Hilfe für Menschen in Abschiebehaft Büren e.V., Remmighauser Str. 47, 32760 Detmold

„Die Würde des Menschen ist abschiebbar“ ist politischer Aktivismus und Wissenschaft. Erstmalig nimmt sich ein Band einer größeren sozialwissenschaftlichen Perspektive auf das Thema Abschiebhaft an.

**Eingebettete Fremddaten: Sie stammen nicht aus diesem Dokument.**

-- ==== Sys2Proof/Laws/Outer.lean ====
section
/-! SUPPORT. What no effect touches: the two management links, the queue of commands, the alternation turn and the reset cause. One lemma
per shared operation and per owner's request (RESTART apart), so that a proof about serving need not unfold any of them. -/

set_option linter.unusedSimpArgs false

namespace Sys2Proof.Machine

/-- What every effect but the links' own leaves as it is. -/
def State.outer (s : State) : MgmtLink × MgmtLink × List Instr × Bool × ResetCause :=
  (s.term, s.auth, s.pending, s.turnRecord, s.resetCause)

/-- Steps that each keep the outer parts keep them together. -/
theorem outer_foldl {α : Type} (f : State → α → State) (h : ∀ s a, (f s a).outer = s.outer) :
    ∀ (xs : List α) (s : State), (xs.foldl f s).outer = s.outer
  | [], _ => rfl
  | a :: xs, s => (outer_foldl f h xs (f s a)).trans (h s a)

/-- A step on a visit that keeps the outer parts. -/
theorem onVisit_outer (v : VisitIx) (f : Visit → State → State) (s : State) (h : ∀ x t, (f x t).outer = t.outer) :
    (onVisit v f s).outer = s.outer := by
  unfold onVisit; split
  · exact h _ _
  · rfl

@[simp] theorem State.setLane_outer (s : State) (l : LaneId) (x : Lane) : (s.setLane l x).outer = s.outer := rfl
@[simp] theorem State.modLane_outer (s : State) (l : LaneId) (f : Lane → Lane) : (s.modLane l f).outer = s.outer := rfl
@[simp] theorem State.modPort_outer (s : State) (l : LaneId) (f : Port → Port) : (s.modPort l f).outer = s.outer := rfl
@[simp] theorem State.modLcu_outer (s : State) (l : LaneId) (f : Lcu → Lcu) : (s.modLcu l f).outer = s.outer := rfl
@[simp] theorem State.modSweep_outer (s : State) (l : LaneId) (f : Sweep → Sweep) : (s.modSweep l f).outer = s.outer := rfl
@[simp] theorem State.setVisit_outer (s : State) (v : VisitIx) (x : Option Visit) : (s.setVisit v x).outer = s.outer := rfl
@[simp] theorem State.modVisit_outer (s : State) (v : VisitIx) (f : Visit → Visit) : (s.modVisit v f).outer = s.outer := rfl
@[simp] theorem State.addReason_outer (s : State) (v : VisitIx) (r : Reason) : (s.addReason v r).outer = s.outer := rfl
@[simp] theorem State.modEntry_outer (s : State) (v : VisitIx) (p : Position) (f : Carried → Carried) : (s.modEntry v p f).outer = s.outer := rfl
@[simp] theorem State.setWindow_outer (s : State) (i : Nat) (w : Option Window) : (s.setWindow i w).outer = s.outer := rfl
@[simp] theorem State.modUsed_outer (s : State) (i : Nat) (f : Nat → Nat) : (s.modUsed i f).outer = s.outer := rfl
@[simp] theorem State.modFault_outer (s : State) (p : PortId) (f : FaultRecord → FaultRecord) : (s.modFault p f).outer = s.outer := rfl

@[simp] theorem raiseEvent_outer (k : EventKind) (src : PortId) (s : State) : (raiseEvent k src s).outer = s.outer := by
  unfold raiseEvent
  try dsimp only
  repeat' split
  all_goals rfl

@[simp] theorem clearEvent_outer (k : EventKind) (src : PortId) (s : State) : (clearEvent k src s).outer = s.outer := by
  unfold clearEvent
  try dsimp only
  repeat' split
  all_goals rfl

@[simp] theorem setAuthNotice_outer (word mask : BitVec 16) (s : State) : (setAuthNotice word mask s).outer = s.outer := by
  unfold setAuthNotice
  try dsimp only
  repeat' split
  all_goals rfl

@[simp] theorem setTermNotice_outer (word mask : BitVec 16) (s : State) : (setTermNotice word mask s).outer = s.outer := by
  unfold setTermNotice
  try dsimp only
  repeat' split
  all_goals try dsimp only
  all_goals first | (simp only [raiseEvent_outer]; done) | (simp only [raiseEvent_outer]; rfl) | rfl

@[simp] theorem raiseAuthority_outer (flag : Nat) (s : State) : (raiseAuthority flag s).outer = s.outer := by
  unfold raiseAuthority
  try dsimp only
  repeat' split
  all_goals try dsimp only
  all_goals first | (simp only [setAuthNotice_outer]; done) | (simp only [setAuthNotice_outer]; rfl) | rfl

@[simp] theorem noteFault_outer (p : PortId) (k : FaultKind) (frame : List Byte) (s : State) : (noteFault p k frame s).outer = s.outer := by
  unfold noteFault
  try dsimp only
  repeat' split
  all_goals try dsimp only
  all_goals first | (simp only [raiseEvent_outer, State.modFault_outer]; done) | (simp only [raiseEvent_outer, State.modFault_outer]; rfl) | rfl

@[simp] theorem produceShow_outer (l : LaneId) (w : Show) (s : State) : (produceShow l w s).outer = s.outer := by
  unfold produceShow
  try dsimp only
  repeat' split
  all_goals try dsimp only
  all_goals first | (simp only [State.modLane_outer]; done) | (simp only [State.modLane_outer]; rfl) | rfl

@[simp] theorem raiseBarrier_outer (l : LaneId) (s : State) : (raiseBarrier l s).outer = s.outer := by
  unfold raiseBarrier
  try dsimp only
  repeat' split
  all_goals try dsimp only
  all_goals first | (simp only [State.modLane_outer]; done) | (simp only [State.modLane_outer]; rfl) | rfl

Dieses Buch vereint politischen Bericht und Wissenschaft. Im Rahmen des politischen Aktivismus der Autor*innen gegen die Abschiebegefängnisse in Darmstadt und Büren entstanden Texte zu Haftbedingungen, Gerichtsakten, Isolationshaft und Gespräche mit Inhaftierten über ihre Ausschlusserfahrungen in Deutschland und ihren Herkunftsländern. Eingeleitet wird das Buch mit einer historischen Einordnung der Institution Abschiebehaft und dem aktuellen rechtlichen Rahmen. Somit dient es auch als eine Einführung in die Thematik Abschiebehaft. Es gibt Antworten auf die Fragen: Was ist und war Abschiebehaft? Wer ist davon betroffen? Wie verläuft der institutionelle Prozess der Abschiebehaft? Abschiebehaft ist nur als ein Teil der rassistischen politischen Ordnung zu sehen, durch die Menschen sozial ausgeschlossen werden. In der Analyse werden Theorien und Methoden der Kritischen Kriminologie, Kritischen Sozialen Arbeit, institutional ethnography, Rassismuskritik und des Postkolonialismus verwendet.

 

Freiheit ist ein Menschenrecht

…deshalb fordern wir:

Abschiebehaft abschaffen!

Bundesdeutsche Flüchtlingspolitik und ihre tödlichen Folgen (1993-2020) von ARI Berlin

Suizide, Suizidversuche, Selbstverletzungen von Geflüchteten

Die 28. Auflage der Dokumentation zeigt in über 16000 Einzelgeschehnissen die Auswirkungen des staatlichen und gesellschaftlichen Rassismus auf die betroffenen Geflüchteten; auf Menschen, die in der BRD Schutz und Sicherheit suchten und aufgrund der rassistischen Sondergesetze und des Rassismus der Gesellschaft körperlich zu Schaden kamen oder daran zerbrechen.

Alleine 86 Menschen starben In Abschiebehaft im Zeitraum 1.1.1993-31.12.2020;
928 Menschen in Abschiebehaft versuchten sich umzubringen oder verletzten sich aus Angst vor der Abschiebung im Zeitraum 1.1.1993-31.12.2020.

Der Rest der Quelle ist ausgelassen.